You will make a great mistake if you don't ramble over to Camden some day and fleet the golden hours in an observant stroll. Himself the prince of loafers, Walt taught the town to loaf. When they built the new postoffice over there they put round it a ledge for philosophic lounging, one of the most delightful architectural features I have ever seen. And on Third Street, just around the corner from 330 Mickle Street, is the oddest plumber's shop in the world. Mr. George F. Hammond, a Civil War veteran, who knew Whitman and also Lincoln, came to Camden in '69. In 1888 he determined to build a shop that would be different from anything on earth, and well he succeeded. Perhaps it is symbolic of the shy and harassed soul of the plumber, fleeing from the unreasonable demands of his customers, for it is a kind of Gothic fortress. Leaded windows, gargoyles, masculine medusa heads, a sallyport, loopholes and a little spire. I stopped in to talk to Mr. Hammond, and he greeted me graciously. He says that people have come all the way from California to see his shop, and I can believe it. It is the work of a delightful and original spirit who does not care to live in a demure hutch like all the rest of us, and has really had some fun out of his whimsical little castle. He says he would rather live in Camden than in Philadelphia, and I daresay he's right.
III
Something in his aspect as he leaned over the railing near me drew me on to speak to him. I don't know just how to describe it except by saying that he had an understanding look. He gave me the impression of a man who had spent his life in thinking and would understand me, whatever I might say. He looked like the kind of man to whom one would find one's self saying wise and thoughtful things. There are some people, you know, to whom it is impossible to speak wisdom even if you should wish to. No spirit of kindly philosophy speaks out of their eyes. You find yourself automatically saying peevish or futile things that you do not in the least believe.

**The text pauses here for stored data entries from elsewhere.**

-- ==== Sys2Proof/Machine/Cipher.lean ====
section
/-! DEFINITION. The cipher engine (R416 to R420, R422): key slots, initialisation vectors, wrapped keys, and the requests
of Table 16.6 with their suspension. -/

namespace Sys2Proof.Machine

/-! ### Key slots and initialisation vectors -/

/-- DEVICE_KEY and its key ID (Table 15.11). -/
def deviceKey : List Byte := C448.pub Config.identitySecret
def deviceKeyId : List Byte := keyIdOf deviceKey

def State.keySlot (s : State) (i : Nat) : CipherSlot := Sparse.get (fun _ => CipherSlot.empty) s.cipher.slots i
def State.setKeySlot (s : State) (i : Nat) (x : CipherSlot) : State :=
  { s with cipher := { s.cipher with slots := Sparse.set (fun _ => CipherSlot.empty) s.cipher.slots i x } }

/-- Raise IV_EPOCH by 1, unless it cannot rise (R417). -/
def State.raiseEpoch (s : State) : Option State :=
  if s.flash.ivEpoch < 2 ^ 32 - 1 then some { s with flash := { s.flash with ivEpoch := s.flash.ivEpoch + 1 } } else none

/-- PREFIX of an initialisation vector (R417). -/
def State.ivPrefix (s : State) : List Byte := (digest64 (deviceKeyId ++ beBytes 4 s.flash.ivEpoch)).take 8

/-- The IV of the next message under a slot, and the slot's counter advanced; none when the counter is exhausted and
IV_EPOCH cannot rise (R417, STATUS 5). -/
def State.nextIv (s : State) (i : Nat) : Option (List Byte × State) :=
  let x := s.keySlot i
  if x.counter < 2 ^ 32 then some (s.ivPrefix ++ beBytes 4 x.counter, s.setKeySlot i { x with counter := x.counter + 1 })
  else (s.raiseEpoch).map (fun t => (t.ivPrefix ++ beBytes 4 0, t.setKeySlot i { x with counter := 1 }))

/-- The slot holds a key with a use (bits of USES). -/
def State.slotAllows (s : State) (i use : Nat) : Bool := decide ((s.keySlot i).key ≠ []) && bit (s.keySlot i).uses use

/-- One whole message that the selvedge engine has encrypted: IV, ciphertext, tag. -/
def State.seal (s : State) (i use : Nat) (aad pt : List Byte) : Option ((List Byte × List Byte × List Byte) × State) :=
  if s.slotAllows i use then
    (s.nextIv i).map (fun q =>
      let c := Aes.gcm (s.keySlot i).key q.1 aad pt
      ((q.1, c.1, c.2), q.2))
  else none

/-- One whole message that the selvedge engine has decrypted; a tag mismatch counts in TAG_FAILS (R420). -/
def State.unseal (s : State) (i use : Nat) (iv aad ct tag : List Byte) : Option (List Byte) × State :=
  if s.slotAllows i use then
    match Aes.ungcm (s.keySlot i).key iv aad ct tag with
    | some pt => (some pt, s)
    | none => (none, s.inc32 Obj.TAG_FAILS)
  else (none, s)

/-! ### Wrapped keys (R416) -/

/-- A job-owner key with this key ID is enrolled. -/
def State.ownerEnrolled (s : State) (id : List Byte) : Bool :=
  s.flash.keys.any (fun q => q.2.role == 2 && keyIdOf q.2.key == id)

/-- Outcome of unwrapping a blob: the slot's new contents, or the STATUS of Table 16.6 that a requester sees. -/
def State.openBlob (s : State) (b : List Byte) (own : Option (List Byte)) : CipherSlot ⊕ Nat :=
  match s.flash.wrapGen with
  | none => .inr 6
  | some g =>
    let keyLen := beAt b 1 1
    let uses := beAt b 2 1
    let owner := slice b 4 8
    let eph := slice b 16 56
    let z := x448 (Config.wrapSecret g) eph
    let kek := shake256 (ascii "SGN4-WRAP" ++ z ++ eph ++ deviceKeyId) 32
    match Aes.ungcm kek (slice b 72 12) (b.take 84) (slice b 84 32) (slice b 116 16) with
    | none => .inr 1
    | some pt =>
      if b.length ≠ 132 ∨ beAt b 0 1 ≠ 1 ∨ (keyLen ≠ 16 ∧ keyLen ≠ 32) ∨ 8 ≤ uses ∨ !s.ownerEnrolled owner ∨
          (own.any (fun k => decide (k ≠ owner))) = true then .inr 6
      else .inl ⟨pt.take keyLen, uses, owner, 0⟩

/-- Install the key of a blob (R416, R417): STATUS 0, or why it failed. A failure counts in UNWRAP_FAILS. -/
def State.unwrapKey (s : State) (i : Nat) (b : List Byte) (own : Option (List Byte)) : Nat × State :=
  match s.openBlob b own with
  | .inr st => (st, s.inc32 Obj.UNWRAP_FAILS)
  | .inl x =>
    match s.raiseEpoch with
    | some t => (0, t.setKeySlot i x)
    | none => (5, s.inc32 Obj.UNWRAP_FAILS)

/-! ### Requests (R418 to R420) -/

/-- A request's answer: completion kept, EV_CIPHER_DONE raised. -/
def State.cipherDone (s : State) (chain status : Nat) (iv : List Byte) : State :=
  { s with cipher := { s.cipher with answers := ((status, iv) :: s.cipher.answers).take 256 } }.raiseN Ev.CIPHER_DONE
    (chain % 8 + status * 2 ^ 8)

/-- Context of a chain between parts. -/
def State.parkedOf (s : State) (chain : Nat) : Option CipherCtx := s.cipher.parked.find? (fun x => x.chain == chain)
def State.unpark (s : State) (chain : Nat) : State :=
  { s with cipher := { s.cipher with parked := s.cipher.parked.filter (fun x => x.chain != chain) } }

/-- Context frames free (R419). -/
def State.freeFrames (s : State) : Nat := 8 - s.cipher.parked.length - s.cipher.suspended.length

/-- The engine reads through R209 as master 0x0D9: the bytes, whether some are poisoned; none when refused. -/
def State.cipherRead (s : State) (a n : Nat) : Option (List Byte × Bool) × State :=
  if n = 0 then (some ([], false), s)
  else
    let r := s.serve s.chip 0x0D9 false false (a % 2 ^ 52) n [] []
    if r.1.1 = 0 then (some (r.1.2.2.1, decide (r.1.2.2.2 ≠ [])), r.2) else (none, r.2)

/-- The engine writes likewise: refused or not. -/
def State.cipherWrite (s : State) (a : Nat) (bs : List Byte) : Bool × State :=
  if bs = [] then (true, s)
  else
    let r := s.serve s.chip 0x0D9 false true (a % 2 ^ 52) bs.length bs []
    (r.1.1 == 0, r.2)

/-- Open bytes where a request has left its output undefined. -/
def State.openOut (s : State) (a n : Nat) : State :=
  (s.spend.cipherWrite a ((List.range n).map (Config.freeByte s.free))).2

/-- Write a decryption's plaintext to where its parts asked for it. -/
def writeOuts : List (Nat × Nat) → List Byte → State → Bool × State
  | [], _, s => (true, s)
  | (a, n) :: os, bs, s =>
    let w := s.cipherWrite a (bs.take n)
    if w.1 then writeOuts os (bs.drop n) w.2 else w

/-- Key stream output of the part of a text that begins at byte `o`. -/
def ctrPart (key iv text : List Byte) (o : Nat) : List Byte := (xorBytes text (Aes.stream key iv 2 text.length)).drop o

/-- A message that has begun goes on over `n` bytes at `src`: `last` ends it, and `stop` names the bytes done when an
urgent request waits (R419) (DEDUCED, log 55). -/
def State.cipherRun (s : State) (c : CipherCtx) (urgent last : Bool) (src dst n tagAddr : Nat) (stop : Option Nat) : State :=
  let key := (s.keySlot c.slot).key
  let cut := match stop with
    | some b =>
      let d := roundUp b 16
      if urgent || decide (n ≤ d + 4096) || s.freeFrames == 0 then none else some d
    | none => none
  let m := cut.getD n
  if c.decrypt && decide (65536 < c.text.length + n) then (s.unpark c.chain).cipherDone c.chain 6 []
  else
    match s.cipherRead src m with
    | (none, t) => (t.unpark c.chain).cipherDone c.chain 3 []
    | (some (bs, bad), t) =>
      let c1 := { c with text := c.text ++ bs, poisoned := c.poisoned || bad,
                         outs := if c.decrypt then c.outs ++ [(dst, m)] else c.outs }
      let w : Bool × State := if c.decrypt || c1.poisoned then (true, t) else t.cipherWrite dst (ctrPart key c.iv c1.text c.text.length)
      if !w.1 then (w.2.unpark c.chain).cipherDone c.chain 3 []
      else
        match cut with
        | some d =>
          { w.2 with cipher := { w.2.cipher with
              suspended := w.2.cipher.suspended ++ [(⟨src + d, dst + d, n - d, last, tagAddr, c1⟩ : CipherSusp)] } }.inc32 Obj.SUSPENSIONS
        | none =>
          let t1 := w.2.unpark c.chain
          if c1.poisoned then
            (if c.decrypt then c1.outs.foldl (fun s o => s.openOut o.1 o.2) t1 else t1.openOut dst m).cipherDone c.chain 4 c.iv
          else if !last then
            { t1 with cipher := { t1.cipher with parked := t1.cipher.parked ++ [c1] } }.cipherDone c.chain 0 c.iv
          else if c.decrypt then
            match t1.cipherRead tagAddr 16 with
            | (none, t2) => t2.cipherDone c.chain 3 []
            | (some (tag, bad2), t2) =>
              if bad2 then (c1.outs.foldl (fun s o => s.openOut o.1 o.2) t2).cipherDone c.chain 4 []
              else
                match Aes.ungcm key c.iv c.aad c1.text tag with
                | none => (t2.inc32 Obj.TAG_FAILS).cipherDone c.chain 1 []
                | some pt =>
                  let o := writeOuts c1.outs pt t2
                  o.2.cipherDone c.chain (if o.1 then 0 else 3) []
          else
            let g := Aes.gcm key c.iv c.aad c1.text
            let o := t1.cipherWrite tagAddr g.2
            o.2.cipherDone c.chain (if o.1 then 0 else 3) c.iv

/-- A request of Table 16.6 (DEDUCED, log 55). -/
def State.cipherReq (s : State) (decrypt : Bool) (q : CipherReq) (stop : Option Nat) : State :=
  let ch := q.chain.val
  let aadLen := min q.aadLen.toNat q.length.toNat
  if q.first then
    if !q.last && decide (7 ≤ (s.unpark ch).cipher.parked.length) then s.cipherDone ch 6 []
    else if !s.slotAllows q.slot.val q.use.val then s.cipherDone ch 2 []
    else
      match (if decrypt then some (beBytes 8 q.ivHi.toNat ++ beBytes 4 q.ivLo.toNat, s) else s.nextIv q.slot.val) with
      | none => s.cipherDone ch 5 []
      | some (iv, t) =>
        match t.cipherRead q.src.toNat aadLen with
        | (none, t1) => t1.cipherDone ch 3 []
        | (some (aad, bad), t1) =>
          (t1.unpark ch).cipherRun ⟨ch, q.slot.val, q.use.val, decrypt, iv, aad, [], [], bad⟩ q.urgent q.last
            (q.src.toNat + aadLen) q.dst.toNat (q.length.toNat - aadLen) q.tagAddr.toNat stop
  else
    match s.parkedOf ch with
    | none => s.cipherDone ch 6 []
    | some c =>
      if c.decrypt != decrypt then s.cipherDone ch 6 []
      else s.cipherRun c q.urgent q.last q.src.toNat q.dst.toNat q.length.toNat q.tagAddr.toNat stop

/-- A suspended message goes on from its saved context (R419). -/
def State.cipherResume (s : State) : State :=
  match s.cipher.suspended with
  | [] => s
  | x :: xs =>
    { s with cipher := { s.cipher with suspended := xs } }.cipherRun x.ctx false x.last x.src x.dst x.left x.tagAddr none

/-- Slots empty at reset and at every lifecycle transition (R416) (DEDUCED, log 51). -/
def State.clearKeySlots (s : State) : State := { s with cipher := { s.cipher with slots := [] } }

/-! ### Objects (R422) -/

/-- SLOTS (Table 16.8). -/
def State.slotsObj (s : State) : List Byte :=
  (List.range 64).flatMap (fun i =>
    let x := s.keySlot i
    leBytes 1 (x.key.length / 16) ++ leBytes 1 x.uses ++ zeros 2 ++ leBytes 4 x.counter ++
      (if x.key = [] then zeros 8 else (digest64 (ascii "KCV" ++ x.key)).take 8) ++ padTo 8 x.owner)

/-- QUEUE: the engine serves a request within the command that brings it, so none is queued between commands (DEDUCED, log 55). -/
def State.queueObj (s : State) : List Byte :=
  leBytes 2 256 ++ leBytes 2 0 ++ leBytes 1 s.freeFrames ++ leBytes 1 s.cipher.parked.length ++
    leBytes 1 s.cipher.suspended.length ++ zeros 1

/-- DEDUCED, log 51. -/
def State.wrapPub (s : State) : List Byte :=
  match s.flash.wrapGen with
  | some g => x448Pub (Config.wrapSecret g)
  | none => zeros 56

def State.wrapSig (s : State) : List Byte :=
  if s.flash.wrapGen.isNone || s.flash.identityGone then zeros 114
  else ed448Sign Config.identitySecret (ascii "SGN4-WRAP-PUB" ++ s.wrapPub)

/-- APPLY on 0x5100; `own` is the session's key ID for an OWN session. -/
def applyKeySlot (s : State) (slot : Nat) (own : Option (List Byte)) : Ans :=
  let i := s.cand slot Obj.KS_SLOT
  let busy := (bit (s.obj Obj.FED_FLAGS) 1 && decide (i = s.obj Obj.FXP_KEY_SLOT)) ||
    (decide (s.obj Obj.STREAM_MODE ≠ 0) && decide (i = s.obj Obj.STREAM_KEY_SLOT)) ||
    (s.snap.ident.isSome && decide (i = s.obj Obj.SNAP_KEY_SLOT))
  let fields := [Obj.KS_SLOT, Obj.KS_CLEAR, Obj.FXP_KEY_SLOT]
  let staged := ((s.session slot).stagedAt Obj.KS_SLOT).isSome || ((s.session slot).stagedAt Obj.KS_BLOB).isSome ||
    ((s.session slot).stagedAt Obj.KS_CLEAR).isSome
  let s1 := (s.take slot fields).takeB slot [Obj.KS_BLOB]
  if !staged then s1.ok
  else if busy then s.no St.WRONG_STATE 1
  else if s.cand slot Obj.KS_CLEAR = 1 then (s1.setKeySlot i CipherSlot.empty).ok
  else
    let r := s.unwrapKey i (s.candB slot Obj.KS_BLOB) own
    if r.1 = 0 then ((r.2.take slot fields).takeB slot [Obj.KS_BLOB]).ok else r.2.no St.INCONSISTENT 2

/-! ### Commands -/

def execEncrypt (q : CipherReq) (stop : Option (BitVec 32)) (s : State) : Out :=
  .next (if s.up then s.cipherReq false q (stop.map BitVec.toNat) else s)
def execDecrypt (q : CipherReq) (stop : Option (BitVec 32)) (s : State) : Out :=
  .next (if s.up then s.cipherReq true q (stop.map BitVec.toNat) else s)

/-- UNWRAP: the blob at SRC goes into a slot. -/
def execUnwrap (slot : Fin 64) (src : BitVec 64) (s : State) : Out :=
  .next (if s.up then
    match s.cipherRead src.toNat 132 with
    | (none, t) => t.cipherDone 0 3 []
    | (some (b, bad), t) =>
      if bad then t.cipherDone 0 4 []
      else
        let r := t.unwrapKey slot.val b none
        r.2.cipherDone 0 r.1 []
  else s)

def execCipherResume (s : State) : Out := .next (if s.up then s.cipherResume else s)

end Sys2Proof.Machine
end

The mood and the place were irresistible for communion. The sun was warm along the river front and my pipe was trailing a thin whiff of blue vapor out over the gently fluctuating water, which clucked and sagged along the slimy pilings. Behind us the crash and banging of heavy traffic died away into a dreamy undertone in the mild golden shimmer of the noon hour.
The old man was apparently lost in revery, looking out over the river toward Camden. He was plainly dressed in coat and trousers of some coarse weave. His shirt, partly unbuttoned under the great white sweep of his beard, was of gray flannel. His boots were those of a man much accustomed to walking. A weather-stained sombrero was on his head. Beneath it his thick white hair and whiskers wavered in the soft breeze. Just then a boy came out from the near-by ferry house carrying a big crate of daffodils, perhaps on their way from some Jersey farm to an uptown florist. We watched them shining and trembling across the street, where he loaded them onto a truck. The old gentleman's eyes, which were a keen gray blue, caught mine as we both turned from admiring the flowers.

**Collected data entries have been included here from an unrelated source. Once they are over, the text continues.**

def fmAdd (x y : FM) : FM := let r := fadd b32 .rne x.1 y.1; (r.1, x.2 ||| y.2 ||| r.2)
def fmSub (x y : FM) : FM := let r := fsub b32 .rne x.1 y.1; (r.1, x.2 ||| y.2 ||| r.2)
def fmMul (x y : FM) : FM := let r := fmul b32 .rne x.1 y.1; (r.1, x.2 ||| y.2 ||| r.2)
def fmDiv (x y : FM) : FM := let r := fdiv b32 .rne x.1 y.1; (r.1, x.2 ||| y.2 ||| r.2)
def fmSqrt (x : FM) : FM := let r := fsqrt b32 .rne x.1; (r.1, x.2 ||| r.2)
def fmMax (x y : FM) : FM := let r := fminmax b32 true x.1 y.1; (r.1, x.2 ||| y.2 ||| r.2)
/-- A constant, and an integer as binary32. -/
def fmC (c : Nat) : FM := (c, 0)
def fmInt (n : Nat) : FM := encInt b32 .rne false n 0
def fOne : Nat := 0x3F800000
/-- Convert to W16 and back (the W16() of the rules) (DEDUCED, log 16). -/
def toW16 (c : Nat) : Nat × Flg := fcvt b32 w16 .rne c
def ofW16 (c : Nat) : Nat := (fcvt w16 b32 .rne c).1
/-- The comparison `a > b` of two binary32 codes. -/
def fGt (a b : Nat) : Bool := (fcmp b32 a b).1 == .gt
/-- A binary32 code is finite. -/
def fFinite (c : Nat) : Bool := decide (c % 2 ^ 31 < 0x7F800000)

/-- BU_FLAGS bits of flags (Table 11.12): NX, UF, OF, NV, DZ, CSAT. -/
def buBits (f : Flg) : Nat :=
  f % 8 + (if bit f 4 then 8 else 0) + (if bit f 3 then 16 else 0) + (if bit f 5 then 32 else 0)

def State.buFlag (s : State) (panel : Nat) (f : Flg) : State :=
  s.setObj Obj.BU_FLAGS (s.obj Obj.BU_FLAGS ||| buBits f * 2 ^ (8 * panel))

/-- Sum of squares of one block: squares, then the tree of R141 (R280). -/
def blockSumsq (xs : List Nat) : FM :=
  let sq := mapFlags (fun x => fmul b32 .rne x x) xs
  let r := treeFold (fadd b32 .rne) 13 (sq.1 ++ List.replicate (4096 - sq.1.length) 0)
  (r.1, r.2 ||| sq.2)

/-- Left fold of binary32 sums, the first taken as it is. -/
def foldSums : List FM → FM
  | [] => (0, 0)
  | x :: xs => xs.foldl fmAdd x

/-- sumsq of a whole array, in blocks of 4,096 (R285). -/
def sumsq (xs : List Nat) : FM := foldSums ((chunksOf 4096 xs.length xs).map blockSumsq)

/-! ### Reading and writing the owner's memory -/

/-- The Blocking Unit reads elements; poisoned ones take the values of Table 8.4, and before the norm leaf the device's
contribution is set (R291). -/
def State.buRead (s : State) (panel fmt a n : Nat) : List Nat × State :=
  let w := fmtWidth fmt
  let r := s.readMem a (n * w) (0x0D0 + panel)
  let xs := elemsOf w n r.1
  if r.2.1 = [] then (xs, r.2.2)
  else
    ((List.range n).map (fun i => if overlaps r.2.1 (a + i * w) w then poisonValue fmt else nth 0 xs i),
      if r.2.2.upd.leaf then r.2.2 else { r.2.2 with poisonHere := true })

/-- A block-scaled moment of 4,096 elements, widened (R72). -/
def State.buMoment (s : State) (panel fmt a : Nat) : List Nat × State :=
  let r := s.buRead panel fmt a 4096
  let q := r.2.readMem (a + 4096) 128 (0x0D0 + panel)
  let codes := if q.2.1 = [] then r.1 else
    (List.range 4096).map (fun i => if overlaps q.2.1 (a + 4096 + i / 32) 1 then poisonValue fmt else nth 0 r.1 i)
  ((fromBlocks (blockFmt fmt) codes (q.1.map BitVec.toNat)).1, q.2.2)

def State.buWrite (s : State) (panel a : Nat) (w : Nat) (xs : List Nat) : State :=
  s.writeMem a (bytesOfElems w xs) (0x0D0 + panel)

/-- Store 4,096 values as a block-scaled moment; the flags of the conversion (R73). -/
def State.buPutMoment (s : State) (panel fmt a : Nat) (xs : List Nat) : State :=
  let r := toBlocks (blockFmt fmt) false (.mode .rne) 1 (groups32 xs)
  (s.buWrite panel a 1 (r.1 ++ r.2.1)).buFlag panel r.2.2.1

/-- Parameters of a layer; those of its block `k` that are not padding (R275). -/
def Layer.size (l : Layer) : Nat := l.rows * l.cols
def Layer.inBlock (l : Layer) (k : Nat) : Nat := min 4096 (l.size - 4096 * k)
/-- Records of a layer that the Blocking Unit works on: frozen blocks are skipped, and blocks that are not resident are not owned
(R284, R322). -/
def State.liveRecs (s : State) (l : Layer) : List Nat := l.recs.filter (fun i => Rec.resident (s.record i) && !Rec.frozen (s.record i))

/-- Gradient elements of block `k`, as stored. -/
def State.gradBlock (s : State) (l : Layer) (k : Nat) : List Nat × State :=
  s.buRead l.mclass l.gfmt (l.gradAddr % 2 ^ 52 + 4096 * k * fmtWidth l.gfmt) (l.inBlock k)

I don't know just why I said it, but they were the first words that popped into my head. "And then my heart with pleasure fills and dances with the daffodils," I quoted.
He looked at me a little quizzically.
"You imported those words on a ship," he said. "Why don't you use some of your own instead?"
I was considerably taken aback. "Why, I don't know," I hesitated. "They just came into my head."